/-- The next turn: the agenda's, or with an empty agenda one of the pending ones in rotation. -/
noncomputable def State.takeTurn (s : State) : Turn × State :=
  match s.sched.agenda with
  | t :: ts => (t, { s with sched := { s.sched with agenda := ts } })
  | [] =>
    let ts := s.pendingTurns
    ((ts[s.sched.steps % ts.length]?).getD (.run s.sched.cur), s)

/-- R420, R424: what waits for the home of a place it reaches changes nothing; the wait is noted, and the step goes on. -/
def State.settle (s : State) (o : Out) (k : State → Out) : Out :=
  match o with
  | .next t =>
    match t.sched.held with
    | none => o
    | some p => k (s.await p)
  | o => o

/-- The first of the events due that need not wait takes the step; where all wait, the step goes on. -/
noncomputable def State.serve (k : State → Out) : List Instr → State → Out
  | [], s => k s
  | i :: is, s => s.settle (exec i s) (State.serve k is)

/-- What a turn does while the supplies stand (R430): without them only POWER_ON has an effect. -/
noncomputable def State.act (s : State) (t : Turn) : Out :=
  if s.power.supplies then
    match t with
    | .run cx => s.runTurn cx
    | .kernel cx => s.kernelTurn cx
    | .event i => if isUnitEvent i then exec i s else .next s
  else
    match t with
    | .event .powerOn => exec .powerOn s
    | _ => .next s

/-- The next turn is taken; where it waits for a home, it has had no effect. -/
noncomputable def State.turn (s : State) : Out :=
  let (t, s) := s.takeTurn
  s.settle (s.act t) .next

/-! ### Placing an instruction -/

/-- The page tables and the code page of State.withFetchWord: virtual page 0 on the fifth page of LPDDR 6, with every permission. -/
def placeTables (m : Memory) : Memory :=
  (((m.writeN 0x1000 8 0x2001).writeN 0x2000 8 0x3001).writeN 0x3000 8 0x4001).writeN 0x4000 8 0x507F

/-- Halfwords from a place on. -/
def writeHalves (m : Memory) : Nat → List Nat → Memory
  | _, [] => m
  | a, w :: ws => writeHalves (m.writeN a 2 w) (a + 2) ws

/-- The words stand at virtual address 0 of a running BE job in context 0 of core 0, whose turn is next. -/
def State.placeWords (s : State) (ws : List Nat) : State :=
  let c := s.ctx 0
  let s := s.setCtx 0 { c with job := some 1, status := .running, pc := 0, ptbase := 0x1000 }
  let s := s.putJob 1 { tenant := 0, be := true, state := .running 0 }
  let s := s.modCore 0 fun k => { k with edge := none, tlb := [] }
  let s := s.modCluster 0 fun k => { k with tlb := [] }
  let s := ((s.setGated (.core 0) false).setGated (.cluster 0) false).clearEcc 0x5000 64
  { s with
    mem := writeHalves (placeTables s.mem) 0x5000 ws
    lpddr := max s.lpddr 0x10000
    linkPoison := s.linkPoison.erase (0x5000 / 64)
    sluice := { s.sluice with clusterWin := s.sluice.clusterWin.erase 0 }
    power := { s.power with
      supplies := true, asleep := [], chan := (List.range 32).foldl (fun m c => if m.get 0 c = 0 then m.set 0 c 1 else m) s.power.chan }
    sched := { s.sched with agenda := .run 0 :: s.sched.agenda } }

end Sys2Proof.Machine
end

Exercise goal
Copy every line of the entries above in which "virtual" occurs.

The completed task
/-- The page tables and the code page of State.withFetchWord: virtual page 0 on the fifth page of LPDDR 6, with every permission. -/
/-- The words stand at virtual address 0 of a running BE job in context 0 of core 0, whose turn is next. -/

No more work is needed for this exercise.